• Activity:
How many lines of the entries hold the string "settings"? Reply with the number alone.

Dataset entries
/-- Host ports, PTP and traffic control. -/
def shownPorts : List Shown := [
  ⟨F.HP_LP_MAC.ADDRESS, fun s p q => s.lportMac (8 * p + q)⟩,
  ⟨F.HP_LP_PAUSE.TRIPPED, fun s p q => classMask (fun c => ((s.lportSt (8 * p + q)).cls c).trippedNs.isSome)⟩,
  ⟨F.HP_LP_PAUSE.PAUSED, fun s p q => classMask (fun c => s.paused (8 * p + q) c)⟩,
  ⟨F.HP_LP_PAUSE.XOFF, fun s p q => classMask (fun c => (s.lportSt (8 * p + q)).xoff.any (fun x => x.1 == c))⟩,
  ⟨F.HP_LP_PAUSE_US.US, fun s p q => s.pauseUs (8 * p + q)⟩,
  ⟨F.PTP_TIME.SEC, fun s _ _ => ptpFormat s.ptpNow / 2 ^ 30⟩,
  ⟨F.PTP_TIME.NS, fun s _ _ => ptpFormat s.ptpNow % 2 ^ 30⟩,
  ⟨F.PTP_TX_TS.TIME, fun s p _ => ((sparseGet [] p s.hp.fifo).head?.map (·.1)).getD 0⟩,
  ⟨F.PTP_TX_ID.VALID, fun s p _ => bool01 (!(sparseGet [] p s.hp.fifo).isEmpty)⟩,
  ⟨F.PTP_TX_ID.LPORT, fun s p _ => ((sparseGet [] p s.hp.fifo).head?.map (·.2.1)).getD 0⟩,
  ⟨F.PTP_TX_ID.SEQUENCE_ID, fun s p _ => ((sparseGet [] p s.hp.fifo).head?.map (·.2.2)).getD 0⟩,
  ⟨F.TC_GATE_WARN.LIST, fun s _ _ => s.gateWarn⟩,
  ⟨F.TC_GATE.ROUND, fun s n _ => (s.point n).round⟩,
  ⟨F.TC_GATE.ACTIVE, fun s n _ => bool01 (s.gates n).run.isSome⟩,
  ⟨F.TC_GATE.PENDING, fun s n _ => bool01 ((s.gates n).change.isSome || (s.gates n).startNs.isSome)⟩,
  ⟨F.TC_GATE.LIST, fun s n _ => ((s.gates n).run.map (·.num)).getD 0⟩,
  ⟨F.TC_GATE.ENTRY, fun s n _ => (s.gates n).entry⟩,
  ⟨F.TC_GATE.OPEN, fun s n _ => (s.gates n).openMask⟩,
  ⟨F.TC_DRIVE.ROUND, fun s n _ => (s.point (drivePoint n)).round⟩,
  ⟨F.TC_DRIVE.FULL, fun s n _ => bool01 (decide (0 < s.atDrive n) && decide (s.outstanding n ≤ s.atDrive n))⟩,
  ⟨F.TC_DRIVE.URGENT, fun s n _ => min 32 (s.atDrive n - s.outstanding n)⟩,
  ⟨F.TC_DRIVE.COUNT, fun s n _ => s.atDrive n⟩]

/-- Flume, the Chute, the Yard and the NVMe service. -/
def shownData : List Shown := [
  ⟨F.FLM_STATUS.TABLE_FULL, fun s _ _ => bool01 (decide (tableLimit ≤ s.tableUsed))⟩,
  ⟨F.FLM_STATUS.SLOTS_FULL, fun s _ _ => bool01 (decide (slotLimit ≤ s.flm.slots.length))⟩,
  ⟨F.FLM_TABLE_USED.USED, fun s _ _ => s.tableUsed⟩,
  ⟨F.FLM_SLOT_USED.USED, fun s _ _ => s.flm.slots.length⟩,
  ⟨F.FLM_TABLE_HOLD.OLDEST_US, fun s _ _ => capped 32 s.tableHold⟩,
  ⟨F.FLM_EPOCH.EPOCH0, fun s _ _ => (s.epochAt 0).epoch⟩,
  ⟨F.FLM_EPOCH.EPOCH1, fun s _ _ => (s.epochAt 1).epoch⟩,
  ⟨F.FLM_EPOCH_STATE.STATE0, fun s _ _ => (s.epochAt 0).state.code⟩,
  ⟨F.FLM_EPOCH_STATE.STATE1, fun s _ _ => (s.epochAt 1).state.code⟩,
  ⟨F.FLM_CACHE_USED.USED, fun s _ _ => s.fx.flows.length⟩,
  ⟨F.FLM_ADMIT_LO.BOUND, fun s n _ => (s.pat.settings.admission.getD n (0, 0)).1⟩,
  ⟨F.FLM_ADMIT_HI.BOUND, fun s n _ => (s.pat.settings.admission.getD n (0, 0)).2⟩,
  ⟨F.CHT_INFLIGHT.COMMANDS, fun s _ _ => s.chuteCmds⟩,
  ⟨F.CHT_DIRTY.BYTES, fun s _ _ => 4096 * s.dirty⟩,
  ⟨F.CHT_TAGS.USED, fun s _ _ => s.tagsUsed⟩,
  ⟨F.YRD_FREE.URGENT, fun s _ _ => s.urgentFree⟩,
  ⟨F.YRD_FREE.SHARED, fun s _ _ => s.sharedFree⟩,
  ⟨F.NVS_COUNTS.CONTROLLERS, fun s _ _ => s.nvm.ctrls.length⟩,
  ⟨F.NVS_QUEUES.TCP, fun s _ _ => s.nvm.tcp.length⟩,
  ⟨F.NVS_QUEUES.FLUME_SQ, fun s _ _ => (s.nvm.queues.filter (fun q => q.qid != 0 && (match q.tr with | .flume _ _ _ _ => true | .tcp _ => false))).length⟩]

/-- Layout, the Tally, the vault, the Skidder, Patrol, migrations. -/
def shownTally : List Shown := [
  ⟨F.LAY_BRAND_STATUS.BUSY, fun s _ _ => bool01 (s.grps.any (fun g => g.2.upd.isSome))⟩,
  ⟨F.LAY_GROUP.STATE, fun s g _ => ((s.grp? g).map Grp.layState).getD 0⟩,
  ⟨F.LAY_GROUP.MISSING, fun s g _ => ((s.grp? g).map (fun x => x.brand.missing)).getD 0⟩,
  ⟨F.LAY_GROUP.LOG, fun s g _ => ((s.grp? g).map (fun x => x.brand.log.length)).getD 0⟩,
  ⟨F.LAY_GROUP.MEMBERS, fun s g _ => ((s.grp? g).map (fun x => x.brand.members)).getD 0⟩,
  ⟨F.LAY_BRAND_SEQ.SEQ, fun s g _ => ((s.grp? g).map (fun x => x.brand.seq)).getD 0⟩,
  ⟨F.TLY_STATUS.FULL, fun s _ _ => bool01 (decide (s.tallyLimit ≤ s.tly.entries.length))⟩,
  ⟨F.TLY_STATUS.OPEN, fun s _ _ => s.tly.entries.length⟩,
  ⟨F.VLT_STATUS.DUMPING, fun s _ _ => bool01 (s.tly.dump.any (fun d => d.stage != .done && d.stage != .retired))⟩,
  ⟨F.VLT_STATUS.RECOVERING, fun s _ _ => bool01 s.tly.recovered.isSome⟩,
  ⟨F.SKD_STATUS.RUNNING, fun s _ _ => capped 8 (s.tly.rebuilds.filter Rebuild.running).length⟩,
  ⟨F.SKD_STATUS.QUEUED, fun s _ _ => capped 8 (s.tly.rebuilds.filter (fun r => r.state == 1)).length⟩,
  ⟨F.SKD_STATUS.CRITICAL, fun s _ _ => capped 8 (s.tly.rebuilds.filter (fun r => r.state == 2)).length⟩,
  ⟨F.PTL_STATUS.PERMILLE, fun s _ _ => ((s.grp? (s.get F.PTL_STATUS.GROUP)).map (fun x => permille x.patrolCursor x.brand.stripes)).getD 0⟩,
  ⟨F.LST_COUNT.MERGED, fun s g _ => bool01 ((s.grp? g).any (fun x => x.want.merged))⟩,
  ⟨F.LST_COUNT.ENTRIES, fun s g _ => ((s.grp? g).map (fun x => x.want.lst.length)).getD 0⟩,
  ⟨F.MIG_STATUS.STATE, fun s i _ => ((s.mig? i).map (·.state)).getD 0⟩,
  ⟨F.MIG_STATUS.PASS, fun s i _ => min 255 (((s.mig? i).map (·.pass)).getD 0)⟩,
  ⟨F.MIG_STATUS.PERMILLE, fun s i _ => ((s.mig? i).map (fun m => s.migPermille m)).getD 0⟩]

/-- The pair, drive ports and slot power. -/
def shownShelf : List Shown := [
  ⟨F.WSW_STEP.STEP, fun s _ _ => s.dev.stepNo⟩,
  ⟨F.WSW_STEP_TIME.US, fun s _ _ => s.nowUs⟩,
  ⟨F.WSW_LAG.NS, fun s _ _ => capped 32 s.lagNs⟩,
  ⟨F.DP_STATUS.PROXY, fun s n _ => bool01 (s.inPair && !(s.port n).ownReady && (s.port n).partnerReady)⟩,
  ⟨F.DP_STATUS.CONTAINS, fun s n _ => min 31 (recentContains s.nowUs (s.port n).contains).length⟩,
  ⟨F.SLOT_STATUS.STATE, fun s n _ => (s.path n).st⟩,
  ⟨F.SLOT_STATUS.PRESENT, fun s n _ => bool01 (s.slotPresent n)⟩,
  ⟨F.SLOT_STATUS.PRSNT_LOCAL, fun s n _ => bool01 (s.path n).present⟩,
  ⟨F.SLOT_STATUS.SUPPLY_OK, fun s n _ => bool01 (s.path n).supplyOk⟩,
  ⟨F.SLOT_STATUS.PG, fun s n _ => bool01 ((s.path n).st == chGood)⟩,
  ⟨F.SLOT_STATUS.LIMIT, fun s n _ => bool01 (s.path n).engaged⟩,
  ⟨F.SLOT_STATUS.CAUSE, fun s n _ => (s.path n).cause⟩,
  ⟨F.SLOT_STATUS.HOLD, fun s _ _ => bool01 (s.slot.hold && s.ponr)⟩,
  ⟨F.SLOT_STATUS.TIMER_US, fun s n _ => capped 15 ((s.path n).timerAt s.dev.timeNs / 10)⟩,
  ⟨F.SLOT_MEAS.CURRENT, fun s n _ => capped 16 (s.path n).currentMa⟩,
  ⟨F.SLOT_MEAS.VOUT, fun s n _ => capped 16 (s.path n).voutMv⟩,
  ⟨F.SLOT_SUPPLY.SUPPLY, fun s n _ => capped 16 (s.path n).supplyMv⟩]

/-- Memory, the Locksmith, engines, power, temperature and supply, firmware slots, the DVSEC. The PC and mode of an engine and the temperature of the HBM stacks are open values. -/
def shownHub : List Shown := [
  ⟨F.MEM_RETIRE_STATUS.SPARE_FREE, fun s _ _ => s.spareFree⟩,
  ⟨F.LSM_ID.ID, fun s _ _ => s.dev.fuseLsmId⟩,
  ⟨F.ENG_STATUS.MODE, fun s _ _ => [0, 1, 3].getD (s.free.toNat % 3) 0⟩,
  ⟨F.ENG_PC.PC, fun s _ _ => s.free.toNat⟩,
  ⟨F.PWR_WDOG.REMAIN_US, fun s _ _ => ((s.wdogDue).map (fun t => capped 31 ((t - s.dev.timeNs) / 1000))).getD 0⟩,
  ⟨F.THERM_STATUS.HBM_C, fun s _ _ => s.free.toNat % 256⟩,
  ⟨F.AVS_STATUS.DONE, fun s _ _ => bool01 (decide (2 ≤ s.get F.PWR_STATE.BOOT_STEP))⟩,
  ⟨F.AVS_STATUS.MV, fun s _ _ => s.dev.fuseMv⟩,
  ⟨F.FWU_STATUS.DELIVERY, fun s _ _ => bool01 s.fw.delivery.isSome⟩,
  ⟨F.FWU_STATUS.PHASE, fun s _ _ => s.fw.phase⟩,
  ⟨F.FWU_STATUS.FUSED, fun s _ _ => s.dev.fuseSecurity⟩,
  ⟨F.FWU_TRIAL.WINDOW_MIN, fun s _ _ => ((s.trialSlot).map (·.window)).getD 0⟩,
  ⟨F.FWU_TRIAL.BOOTS_LEFT, fun s _ _ => ((s.trialSlot).map (fun x => bootsLeft x.boots)).getD 0⟩,
  ⟨F.FWU_TRIAL.REMAIN_S, fun s _ _ => s.trialLeft⟩,
  ⟨F.FWU_SLOT.STATE, fun s i _ => (s.fwSlot (i == 1)).shownState⟩,
  ⟨F.FWU_SLOT.VERIFY, fun s i _ => (s.fwSlot (i == 1)).verify⟩,
  ⟨F.FWU_SLOT.CAUSE, fun s i _ => (s.fwSlot (i == 1)).cause⟩,
  ⟨F.FWU_SLOT.SECURITY, fun s i _ => leAt (s.fwSlot (i == 1)).image 0x18 1⟩,
  ⟨F.FWU_VERSION.VALUE, fun s i _ => leNat (s.fwSlot (i == 1)).version⟩,
  ⟨F.FWU_ACT_SEQ.VALUE, fun s i _ => ((s.fwSlot (i == 1)).actSeq).getD 0⟩,
  ⟨F.FWU_DELIVERED.BYTES, fun s _ _ => ((s.fw.delivery).map (·.2)).getD 0⟩,
  ⟨F.DVSEC_0C.READY, fun s _ _ => bool01 (s.flag F.PAT_STATUS.LOADED)⟩,
  ⟨F.DVSEC_0C.SIDE, fun s _ _ => bool01 s.sideB⟩]

/-- Every computed field. -/
def shownFields : List Shown := shownPorts ++ shownData ++ shownTally ++ shownShelf ++ shownHub

/-- What a field shows: a WO field reads as 0 (R14). -/
def State.shown (s : State) (f : Fld) (i j : Nat) : Nat :=
  if f.acc = .wo then 0
  else match shownFields.find? (fun x => x.fld.off == f.off && x.fld.lo == f.lo) with
    | some x => x.value s i j % 2 ^ f.width
    | none => s.get f i j

/-- The whole register, reserved bits 0. -/
def State.regValue (s : State) (r : RegRow) (i j : Nat) : Nat := (r.flds.map (fun f => s.shown f i j * 2 ^ f.lo)).sum

/-! ## Words of BAR0 -/

/-- An occupied 32-bit word of BAR0: a register with its copy and which word of it, or a word of an aperture (R591). -/
inductive BusWord where
  | reg (r : RegRow) (i j : Nat) (high : Bool)
  | chain (index : Nat) (high : Bool)
  | addr (entry word : Nat)
  deriving DecidableEq, Repr

/-- The word at a 4-byte-aligned offset; none where no register stands (R13). -/
def busWord (off : Nat) : Option BusWord :=
  if 0x1000000 ≤ off ∧ off < 0x1080000 then some (.chain ((off - 0x1000000) / 8) (off % 8 == 4))
  else if 0x1080000 ≤ off ∧ off < 0x1084000 then some (.addr ((off - 0x1080000) / 32) (off % 32 / 4))
  else if 0x4000000 ≤ off then none
  else match regAt off with
    | some (r, i, j) => some (.reg r i j false)
    | none => if off < 4 then none else match regAt (off - 4) with
      | some (r, i, j) => if r.bits = 64 then some (.reg r i j true) else none
      | none => none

• Exercise response:
2